The studies of Refs. [11], [12], [18], also used adaptive learning algorithm for the separation of the EEG signal into homogenous segments. So, again, the advantage of our completely automated non-parametric segmentation approach, with the thresholds calculated from the theoretical distribution, minimizes reliance on the information from doctor’s scoring. We use the manual score only to identify the characteristics which are useful for the sleep stage separation.

The composition of the paper is as follows:

In Section 2 we define various characteristics and methods used in our analysis of neonate sleep EEG patterns. We begin with the spectral characteristics and some nonlinear measures in Section 2.1 and move on to the fractional dimension in Section 2.2.

Section 3 analyzes concrete recordings for 21 fullterm and 16 preterm healthy neonates of 40 week post-conceptional age each. In Section 3.1 we use the non-parametric Wilcoxon test to select characteristics that are best suited for the separation of quiet and active sleep stages for both fullterm and preterm populations.
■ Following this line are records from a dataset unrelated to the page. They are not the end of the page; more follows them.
/-- What arming gives (R98 to R100): kind NONE with stage CLEARED for a verdict other than VALID and NOTED and for watch
class NONE; otherwise the time part while the lapse count can be reached, the zone part while some stop to the terminus lies
outside the coverage; NEAR or ARMED, never LAPSED; and a watch armed for a VALID or NOTED inspection of the clock count of
the evaluation lies ahead of its lapse count. -/
def Obligations.ArmingTable : Prop :=
  ∀ (s : State) (c : InspectCopy) (j : Judgement) (w : Watch), j = judge c s → w = armWatch s j c.product →
    ((j.verdict ≠ .valid ∧ j.verdict ≠ .noted) ∨ c.product.watchClass = .none → w = Watch.off) ∧
    ((j.verdict = .valid ∨ j.verdict = .noted) → c.product.watchClass ≠ .none →
      (w.kind.hasTime = true ↔ j.lapseCount ≤ s.clock.topCount) ∧
      (w.kind.hasZone = true ↔
        ∃ x ∈ s.run.position.getD 0 :: stopsAhead s.tables.stopCount s.run.direction (s.run.position.getD 0),
          j.coverage.covers s.tables x = false) ∧
      (w.kind ≠ .none →
        (w.stage = .near ↔
          (w.kind.hasTime = true ∧ j.lapseCount ≤ s.clockCount + s.run.watchLead) ∨
            (w.kind.hasZone = true ∧ j.zonesAhead = 0)) ∧
        (w.stage ≠ .near → w.stage = .armed))) ∧
    (w.lapse = if w.kind.hasTime then some j.lapseCount else none) ∧
    (w.kind.hasTime = true → s.clockCount < j.lapseCount) ∧
    (w.kind = .none → w = Watch.off)

/-- HOLD_LIMIT (R57, R59, R78, R149 to R151): a held INSPECT whose limit the clock count has reached is evaluated as the
state stands, recorded and answered DONE with its tag kept, and leaves the list with its ended-hold mark set; in STOPPED the
same, with nothing written to host memory; in FAULT nothing happens. An examination delivered with a clock count `n`, the one in
force or, after a step back, a greater one, ends the hold whose limit is at or below `n`, judged with `n` (R59, R151; shown in
STOPPED), and no hold whose limit is above it; that it may come after a step back is the model's reading (log entry 14). That the command examines the hold of one slot against
the clock count in force, and that nothing happens where no limit is reached, is the model's choice (log entry 12). -/
def Obligations.HoldLimitEndsTheHold : Prop :=
  ∀ (s : State) (slot : Slot), Memory.wf s.hostMemory = true →
    (∀ (h : Hold) (limit : Nat) (copy : InspectCopy), s.holdOf slot = some h → h.work = .inspect limit copy →
      limit ≤ s.clockCount →
      (s.port.state.writes = true →
        ∃ m,
          exec (.holdLimit slot Env.quiet) s =
              .next
                (endStep
                  { s with
                    roster := s.recordedRoster (judge copy s) copy
                    port := (s.port.offered 1).holdEnded slot
                    hostMemory := m }) ∧
            s.HoldAnswered { s with hostMemory := m } slot h.tag .done (s.recordedAnswer (judge copy s) copy) []
              (s.recordedMirrors (judge copy s) copy)) ∧
      (s.port.state = .stopped →
        exec (.holdLimit slot Env.quiet) s =
          .next
            (endStep
              { s with roster := s.recordedRoster (judge copy s) copy, port := s.port.holdEnded slot }))) ∧
    ((s.port.state = .fault ∨ s.holdOf slot = none ∨ ∃ h, s.holdOf slot = some h ∧ h.limitReached s.clockCount = false) →
      exec (.holdLimit slot Env.quiet) s = .next (endStep s)) ∧
    ∀ (n : Nat) (h : Hold) (limit : Nat) (copy : InspectCopy), s.holdOf slot = some h → h.work = .inspect limit copy →
      (n < limit → limitHold id n slot s = s) ∧
        (limit ≤ n → s.clockCount ≤ n → s.port.state = .stopped →
          limitHold id n slot s =
            { s with roster := s.recordedRoster (judgeAt n copy s) copy, port := s.port.holdEnded slot })
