-- ==== Sys2Proof/Laws/State.lean ====
section
/-! SUPPORT. One lemma per field per plain update of the state, true by rfl, so that no proof unfolds a record update. -/

namespace Sys2Proof.Machine

/-! `setOverflow` -/

@[simp] theorem setOverflow_pending (s : State) : (setOverflow s).pending = s.pending := rfl
@[simp] theorem setOverflow_port (s : State) : (setOverflow s).port = { s.port with overflow := true } := rfl
@[simp] theorem setOverflow_clock (s : State) : (setOverflow s).clock = s.clock := rfl
@[simp] theorem setOverflow_run (s : State) : (setOverflow s).run = s.run := rfl
@[simp] theorem setOverflow_tables (s : State) : (setOverflow s).tables = s.tables := rfl
@[simp] theorem setOverflow_roster (s : State) : (setOverflow s).roster = s.roster := rfl
@[simp] theorem setOverflow_power (s : State) : (setOverflow s).power = s.power := rfl
@[simp] theorem setOverflow_hostMemory (s : State) : (setOverflow s).hostMemory = s.hostMemory := rfl
@[simp] theorem setOverflow_busLeft (s : State) : (setOverflow s).busLeft = s.busLeft := rfl
@[simp] theorem setOverflow_arrivals (s : State) : (setOverflow s).arrivals = s.arrivals := rfl
@[simp] theorem setOverflow_owed (s : State) : (setOverflow s).owed = s.owed := rfl
@[simp] theorem setOverflow_turns (s : State) : (setOverflow s).turns = s.turns := rfl

/-! `advanceRing` -/

@[simp] theorem advanceRing_pending (s : State) : (advanceRing s).pending = s.pending := rfl
@[simp] theorem advanceRing_port (s : State) :
    (advanceRing s).port = { s.port with
        writePosition := s.port.writePosition + 1
        nextSequence := s.port.nextSequence + 1
        noticeCount := s.port.noticeCount + 1 } := rfl
@[simp] theorem advanceRing_clock (s : State) : (advanceRing s).clock = s.clock := rfl
@[simp] theorem advanceRing_run (s : State) : (advanceRing s).run = s.run := rfl
@[simp] theorem advanceRing_tables (s : State) : (advanceRing s).tables = s.tables := rfl
@[simp] theorem advanceRing_roster (s : State) : (advanceRing s).roster = s.roster := rfl
@[simp] theorem advanceRing_power (s : State) : (advanceRing s).power = s.power := rfl
@[simp] theorem advanceRing_hostMemory (s : State) : (advanceRing s).hostMemory = s.hostMemory := rfl
@[simp] theorem advanceRing_busLeft (s : State) : (advanceRing s).busLeft = s.busLeft := rfl
@[simp] theorem advanceRing_arrivals (s : State) : (advanceRing s).arrivals = s.arrivals := rfl
@[simp] theorem advanceRing_owed (s : State) : (advanceRing s).owed = s.owed := rfl
@[simp] theorem advanceRing_turns (s : State) : (advanceRing s).turns = s.turns := rfl

/-! `finishInHand` -/

@[simp] theorem finishInHand_pending (slot : Slot) (s : State) :
    (finishInHand slot s).pending = s.pending := rfl
@[simp] theorem finishInHand_port (slot : Slot) (s : State) :
    (finishInHand slot s).port = { s.port with inHand := none, cursor := slot + 1 } := rfl
@[simp] theorem finishInHand_clock (slot : Slot) (s : State) : (finishInHand slot s).clock = s.clock := rfl
@[simp] theorem finishInHand_run (slot : Slot) (s : State) : (finishInHand slot s).run = s.run := rfl
@[simp] theorem finishInHand_tables (slot : Slot) (s : State) : (finishInHand slot s).tables = s.tables := rfl
@[simp] theorem finishInHand_roster (slot : Slot) (s : State) : (finishInHand slot s).roster = s.roster := rfl
@[simp] theorem finishInHand_power (slot : Slot) (s : State) : (finishInHand slot s).power = s.power := rfl
@[simp] theorem finishInHand_hostMemory (slot : Slot) (s : State) :
    (finishInHand slot s).hostMemory = s.hostMemory := rfl
@[simp] theorem finishInHand_busLeft (slot : Slot) (s : State) :
    (finishInHand slot s).busLeft = s.busLeft := rfl
@[simp] theorem finishInHand_arrivals (slot : Slot) (s : State) :
    (finishInHand slot s).arrivals = s.arrivals := rfl
@[simp] theorem finishInHand_owed (slot : Slot) (s : State) : (finishInHand slot s).owed = s.owed := rfl
@[simp] theorem finishInHand_turns (slot : Slot) (s : State) : (finishInHand slot s).turns = s.turns := rfl

/-! `appendHold` -/

@[simp] theorem appendHold_pending (h : Hold) (s : State) : (appendHold h s).pending = s.pending := rfl
@[simp] theorem appendHold_port (h : Hold) (s : State) :
    (appendHold h s).port = { s.port with holds := s.port.holds ++ [h] } := rfl
@[simp] theorem appendHold_clock (h : Hold) (s : State) : (appendHold h s).clock = s.clock := rfl
@[simp] theorem appendHold_run (h : Hold) (s : State) : (appendHold h s).run = s.run := rfl
@[simp] theorem appendHold_tables (h : Hold) (s : State) : (appendHold h s).tables = s.tables := rfl
@[simp] theorem appendHold_roster (h : Hold) (s : State) : (appendHold h s).roster = s.roster := rfl
@[simp] theorem appendHold_power (h : Hold) (s : State) : (appendHold h s).power = s.power := rfl
@[simp] theorem appendHold_hostMemory (h : Hold) (s : State) :
    (appendHold h s).hostMemory = s.hostMemory := rfl
@[simp] theorem appendHold_busLeft (h : Hold) (s : State) : (appendHold h s).busLeft = s.busLeft := rfl
@[simp] theorem appendHold_arrivals (h : Hold) (s : State) : (appendHold h s).arrivals = s.arrivals := rfl
@[simp] theorem appendHold_owed (h : Hold) (s : State) : (appendHold h s).owed = s.owed := rfl
@[simp] theorem appendHold_turns (h : Hold) (s : State) : (appendHold h s).turns = s.turns := rfl

/-! `dropHold` -/

@[simp] theorem dropHold_pending (slot : Slot) (s : State) : (dropHold slot s).pending = s.pending := rfl
@[simp] theorem dropHold_port (slot : Slot) (s : State) :
    (dropHold slot s).port = { s.port with
        holds := s.port.holds.filter fun h => h.slot != slot
        endedMarks := s.port.endedMarks.set slot.val true } := rfl
@[simp] theorem dropHold_clock (slot : Slot) (s : State) : (dropHold slot s).clock = s.clock := rfl
@[simp] theorem dropHold_run (slot : Slot) (s : State) : (dropHold slot s).run = s.run := rfl
@[simp] theorem dropHold_tables (slot : Slot) (s : State) : (dropHold slot s).tables = s.tables := rfl
@[simp] theorem dropHold_roster (slot : Slot) (s : State) : (dropHold slot s).roster = s.roster := rfl
@[simp] theorem dropHold_power (slot : Slot) (s : State) : (dropHold slot s).power = s.power := rfl
@[simp] theorem dropHold_hostMemory (slot : Slot) (s : State) :
    (dropHold slot s).hostMemory = s.hostMemory := rfl
@[simp] theorem dropHold_busLeft (slot : Slot) (s : State) : (dropHold slot s).busLeft = s.busLeft := rfl
@[simp] theorem dropHold_arrivals (slot : Slot) (s : State) : (dropHold slot s).arrivals = s.arrivals := rfl
@[simp] theorem dropHold_owed (slot : Slot) (s : State) : (dropHold slot s).owed = s.owed := rfl
@[simp] theorem dropHold_turns (slot : Slot) (s : State) : (dropHold slot s).turns = s.turns := rfl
A nonlinear transformation of some diagnostic sequences is utilized to guarantee the symmetry of the data distribution and thus the applicability of the Wilcoxon test. In Section 3.2 optimal characteristics to discriminate between fullterm and preterm infants within the same sleep stage are identified.

Finally, Section 4 develops and tests an automatic procedure for the separation of neonatal sleep stages using EEG-based change-point detection algorithms and diagnostic sequences that incorporate the significant characteristics identified in Section 3.